Look below for the line that contains "exactly the selected", then copy it and each following line exactly, through and including the line that contains "((param s 0).getLsbD 13 = false".

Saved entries
^^^^
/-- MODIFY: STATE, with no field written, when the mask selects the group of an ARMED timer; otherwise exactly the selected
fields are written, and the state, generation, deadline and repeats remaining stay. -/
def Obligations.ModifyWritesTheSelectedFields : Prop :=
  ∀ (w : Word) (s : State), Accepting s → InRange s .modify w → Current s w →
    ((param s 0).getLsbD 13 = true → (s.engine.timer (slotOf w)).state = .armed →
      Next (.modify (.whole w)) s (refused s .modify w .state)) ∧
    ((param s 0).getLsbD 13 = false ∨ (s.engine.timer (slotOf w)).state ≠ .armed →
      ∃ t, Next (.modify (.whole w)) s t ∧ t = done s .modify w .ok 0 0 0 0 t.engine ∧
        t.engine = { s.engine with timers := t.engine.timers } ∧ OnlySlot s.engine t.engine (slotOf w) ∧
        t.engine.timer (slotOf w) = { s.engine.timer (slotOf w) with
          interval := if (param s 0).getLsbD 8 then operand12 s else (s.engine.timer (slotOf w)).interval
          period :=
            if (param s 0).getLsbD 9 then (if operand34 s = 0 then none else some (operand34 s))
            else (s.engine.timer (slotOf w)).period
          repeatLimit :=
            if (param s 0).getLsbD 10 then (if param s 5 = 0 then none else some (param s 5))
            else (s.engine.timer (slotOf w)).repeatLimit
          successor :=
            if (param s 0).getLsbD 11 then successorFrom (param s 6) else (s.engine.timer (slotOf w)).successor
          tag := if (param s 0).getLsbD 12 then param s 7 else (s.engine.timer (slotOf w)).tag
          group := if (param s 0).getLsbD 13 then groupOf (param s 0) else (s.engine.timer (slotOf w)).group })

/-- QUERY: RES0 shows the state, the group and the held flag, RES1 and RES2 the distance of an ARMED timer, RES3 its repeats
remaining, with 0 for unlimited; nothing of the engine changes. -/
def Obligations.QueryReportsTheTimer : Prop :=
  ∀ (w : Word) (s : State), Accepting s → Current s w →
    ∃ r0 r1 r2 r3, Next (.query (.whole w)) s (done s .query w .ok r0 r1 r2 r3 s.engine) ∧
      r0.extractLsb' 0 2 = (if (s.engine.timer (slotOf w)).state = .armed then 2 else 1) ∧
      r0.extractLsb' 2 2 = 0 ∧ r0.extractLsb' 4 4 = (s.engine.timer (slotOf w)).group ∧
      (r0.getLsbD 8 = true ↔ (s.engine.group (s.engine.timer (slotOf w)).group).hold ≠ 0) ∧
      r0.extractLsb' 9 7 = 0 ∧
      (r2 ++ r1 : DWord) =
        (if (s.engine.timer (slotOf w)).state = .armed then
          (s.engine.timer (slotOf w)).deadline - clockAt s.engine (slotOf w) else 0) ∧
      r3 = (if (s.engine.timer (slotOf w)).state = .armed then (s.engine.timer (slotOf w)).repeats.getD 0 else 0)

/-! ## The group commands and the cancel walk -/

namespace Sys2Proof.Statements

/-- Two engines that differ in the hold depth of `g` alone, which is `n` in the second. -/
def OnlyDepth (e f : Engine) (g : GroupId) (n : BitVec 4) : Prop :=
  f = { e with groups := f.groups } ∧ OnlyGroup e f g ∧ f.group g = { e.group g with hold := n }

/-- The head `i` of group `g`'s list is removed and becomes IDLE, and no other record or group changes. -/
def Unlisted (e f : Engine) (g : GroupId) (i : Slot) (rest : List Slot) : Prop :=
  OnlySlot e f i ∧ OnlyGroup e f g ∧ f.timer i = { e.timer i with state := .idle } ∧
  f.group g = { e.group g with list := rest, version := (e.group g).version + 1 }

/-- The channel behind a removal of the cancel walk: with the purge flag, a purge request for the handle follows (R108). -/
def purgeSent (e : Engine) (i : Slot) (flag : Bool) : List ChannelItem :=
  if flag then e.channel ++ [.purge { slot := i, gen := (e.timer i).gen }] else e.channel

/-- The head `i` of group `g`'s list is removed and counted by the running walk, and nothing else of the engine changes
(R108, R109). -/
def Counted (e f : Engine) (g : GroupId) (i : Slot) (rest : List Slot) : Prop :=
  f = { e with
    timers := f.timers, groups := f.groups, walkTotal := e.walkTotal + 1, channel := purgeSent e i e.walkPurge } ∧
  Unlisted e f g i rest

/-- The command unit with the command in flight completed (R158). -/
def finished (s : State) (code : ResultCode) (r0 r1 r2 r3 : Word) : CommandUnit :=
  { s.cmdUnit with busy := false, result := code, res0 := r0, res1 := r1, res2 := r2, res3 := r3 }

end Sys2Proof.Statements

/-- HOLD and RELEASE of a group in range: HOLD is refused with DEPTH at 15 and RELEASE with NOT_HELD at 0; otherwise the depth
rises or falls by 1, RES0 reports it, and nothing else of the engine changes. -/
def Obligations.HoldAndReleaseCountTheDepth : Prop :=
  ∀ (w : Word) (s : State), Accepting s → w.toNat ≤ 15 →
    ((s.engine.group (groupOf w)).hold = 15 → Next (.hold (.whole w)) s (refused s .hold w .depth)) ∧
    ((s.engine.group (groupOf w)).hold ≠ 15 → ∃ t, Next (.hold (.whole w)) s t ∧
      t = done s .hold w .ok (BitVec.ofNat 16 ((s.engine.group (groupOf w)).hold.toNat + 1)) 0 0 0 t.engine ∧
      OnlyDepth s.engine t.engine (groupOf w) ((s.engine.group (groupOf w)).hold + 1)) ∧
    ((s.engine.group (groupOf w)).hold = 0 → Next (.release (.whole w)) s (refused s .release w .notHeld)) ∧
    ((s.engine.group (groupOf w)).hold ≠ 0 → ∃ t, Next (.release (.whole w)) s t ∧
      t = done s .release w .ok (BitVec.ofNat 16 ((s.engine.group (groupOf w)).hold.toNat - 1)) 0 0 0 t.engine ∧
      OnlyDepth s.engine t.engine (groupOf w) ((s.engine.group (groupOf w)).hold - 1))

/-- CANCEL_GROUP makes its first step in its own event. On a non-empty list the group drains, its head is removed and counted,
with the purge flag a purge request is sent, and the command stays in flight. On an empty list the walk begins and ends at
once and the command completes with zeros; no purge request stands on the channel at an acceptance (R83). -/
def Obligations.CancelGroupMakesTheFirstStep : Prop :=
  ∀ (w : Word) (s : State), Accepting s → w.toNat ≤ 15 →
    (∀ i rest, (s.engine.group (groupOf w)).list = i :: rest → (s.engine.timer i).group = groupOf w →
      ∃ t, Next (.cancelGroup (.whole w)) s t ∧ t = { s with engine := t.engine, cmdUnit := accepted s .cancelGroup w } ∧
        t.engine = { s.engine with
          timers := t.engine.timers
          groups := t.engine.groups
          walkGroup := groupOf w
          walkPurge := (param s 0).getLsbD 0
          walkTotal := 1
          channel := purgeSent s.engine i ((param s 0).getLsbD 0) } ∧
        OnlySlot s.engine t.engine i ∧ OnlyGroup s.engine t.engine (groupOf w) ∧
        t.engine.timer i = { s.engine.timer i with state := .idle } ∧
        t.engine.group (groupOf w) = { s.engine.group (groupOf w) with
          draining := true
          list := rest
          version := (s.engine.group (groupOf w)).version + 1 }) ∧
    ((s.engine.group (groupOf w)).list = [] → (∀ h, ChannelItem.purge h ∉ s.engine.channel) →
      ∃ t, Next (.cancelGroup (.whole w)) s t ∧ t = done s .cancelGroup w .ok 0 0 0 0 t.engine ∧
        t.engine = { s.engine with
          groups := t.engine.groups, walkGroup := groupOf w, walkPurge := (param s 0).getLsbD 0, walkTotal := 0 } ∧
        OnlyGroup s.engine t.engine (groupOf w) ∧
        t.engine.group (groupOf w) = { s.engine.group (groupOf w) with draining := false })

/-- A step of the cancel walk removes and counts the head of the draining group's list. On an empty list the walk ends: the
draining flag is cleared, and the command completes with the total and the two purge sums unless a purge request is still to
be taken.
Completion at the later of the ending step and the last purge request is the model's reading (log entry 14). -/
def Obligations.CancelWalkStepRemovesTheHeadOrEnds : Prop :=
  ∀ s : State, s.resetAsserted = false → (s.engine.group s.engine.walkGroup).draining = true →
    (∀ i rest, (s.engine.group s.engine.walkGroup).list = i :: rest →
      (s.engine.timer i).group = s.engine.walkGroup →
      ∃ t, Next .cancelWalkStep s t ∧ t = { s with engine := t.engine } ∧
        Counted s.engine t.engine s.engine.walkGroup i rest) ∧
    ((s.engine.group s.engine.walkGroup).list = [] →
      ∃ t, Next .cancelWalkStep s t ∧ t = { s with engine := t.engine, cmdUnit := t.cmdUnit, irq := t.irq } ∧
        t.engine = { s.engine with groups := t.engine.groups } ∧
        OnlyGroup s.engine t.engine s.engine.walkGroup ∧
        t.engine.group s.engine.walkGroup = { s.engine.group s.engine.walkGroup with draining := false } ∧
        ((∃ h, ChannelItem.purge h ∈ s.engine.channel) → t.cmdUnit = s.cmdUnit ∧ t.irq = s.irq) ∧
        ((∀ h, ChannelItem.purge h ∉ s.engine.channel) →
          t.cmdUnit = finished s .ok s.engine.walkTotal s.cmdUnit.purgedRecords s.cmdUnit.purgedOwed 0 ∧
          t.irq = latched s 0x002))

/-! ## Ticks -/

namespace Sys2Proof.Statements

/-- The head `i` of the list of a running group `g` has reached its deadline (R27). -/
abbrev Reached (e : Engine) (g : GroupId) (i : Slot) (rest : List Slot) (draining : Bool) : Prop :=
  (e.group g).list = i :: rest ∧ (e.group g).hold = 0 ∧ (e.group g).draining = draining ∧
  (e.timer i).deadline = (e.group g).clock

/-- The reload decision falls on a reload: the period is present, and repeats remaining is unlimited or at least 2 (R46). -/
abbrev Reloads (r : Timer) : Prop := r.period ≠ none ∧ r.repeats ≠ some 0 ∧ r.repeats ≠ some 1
^^^^
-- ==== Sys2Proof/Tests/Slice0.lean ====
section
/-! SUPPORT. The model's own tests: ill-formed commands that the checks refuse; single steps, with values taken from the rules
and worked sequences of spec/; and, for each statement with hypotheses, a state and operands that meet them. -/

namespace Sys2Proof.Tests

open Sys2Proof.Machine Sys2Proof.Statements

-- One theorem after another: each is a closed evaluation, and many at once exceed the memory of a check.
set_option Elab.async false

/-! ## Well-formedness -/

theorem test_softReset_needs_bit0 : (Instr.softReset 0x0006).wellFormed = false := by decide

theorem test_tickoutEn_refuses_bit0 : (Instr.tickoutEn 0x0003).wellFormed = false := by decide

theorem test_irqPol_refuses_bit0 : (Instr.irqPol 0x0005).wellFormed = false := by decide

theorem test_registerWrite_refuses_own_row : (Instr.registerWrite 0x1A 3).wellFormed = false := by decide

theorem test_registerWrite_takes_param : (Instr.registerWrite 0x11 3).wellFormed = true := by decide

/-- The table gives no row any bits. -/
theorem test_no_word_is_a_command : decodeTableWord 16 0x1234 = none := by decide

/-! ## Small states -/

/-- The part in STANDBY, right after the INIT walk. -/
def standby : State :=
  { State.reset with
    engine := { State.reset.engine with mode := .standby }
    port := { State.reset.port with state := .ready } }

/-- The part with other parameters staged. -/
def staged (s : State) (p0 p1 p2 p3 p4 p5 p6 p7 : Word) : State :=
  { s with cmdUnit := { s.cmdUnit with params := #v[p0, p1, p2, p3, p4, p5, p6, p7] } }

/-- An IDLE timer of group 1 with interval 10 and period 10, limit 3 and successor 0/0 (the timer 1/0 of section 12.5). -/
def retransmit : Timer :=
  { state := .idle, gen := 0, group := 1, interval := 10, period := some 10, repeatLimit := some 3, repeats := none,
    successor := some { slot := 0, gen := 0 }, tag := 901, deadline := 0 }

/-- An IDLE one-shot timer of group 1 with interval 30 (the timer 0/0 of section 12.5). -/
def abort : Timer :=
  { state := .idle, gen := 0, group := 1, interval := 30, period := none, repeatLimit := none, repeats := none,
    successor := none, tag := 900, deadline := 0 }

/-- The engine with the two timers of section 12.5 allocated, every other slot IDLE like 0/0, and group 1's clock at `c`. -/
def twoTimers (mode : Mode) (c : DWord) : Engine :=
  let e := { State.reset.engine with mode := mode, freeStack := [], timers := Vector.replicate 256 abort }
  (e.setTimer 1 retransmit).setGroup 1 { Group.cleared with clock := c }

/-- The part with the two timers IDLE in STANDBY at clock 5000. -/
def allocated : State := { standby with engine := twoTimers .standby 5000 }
^^^^
Finished task:
/-- MODIFY: STATE, with no field written, when the mask selects the group of an ARMED timer; otherwise exactly the selected
fields are written, and the state, generation, deadline and repeats remaining stay. -/
def Obligations.ModifyWritesTheSelectedFields : Prop :=
  ∀ (w : Word) (s : State), Accepting s → InRange s .modify w → Current s w →
    ((param s 0).getLsbD 13 = true → (s.engine.timer (slotOf w)).state = .armed →
      Next (.modify (.whole w)) s (refused s .modify w .state)) ∧
    ((param s 0).getLsbD 13 = false ∨ (s.engine.timer (slotOf w)).state ≠ .armed →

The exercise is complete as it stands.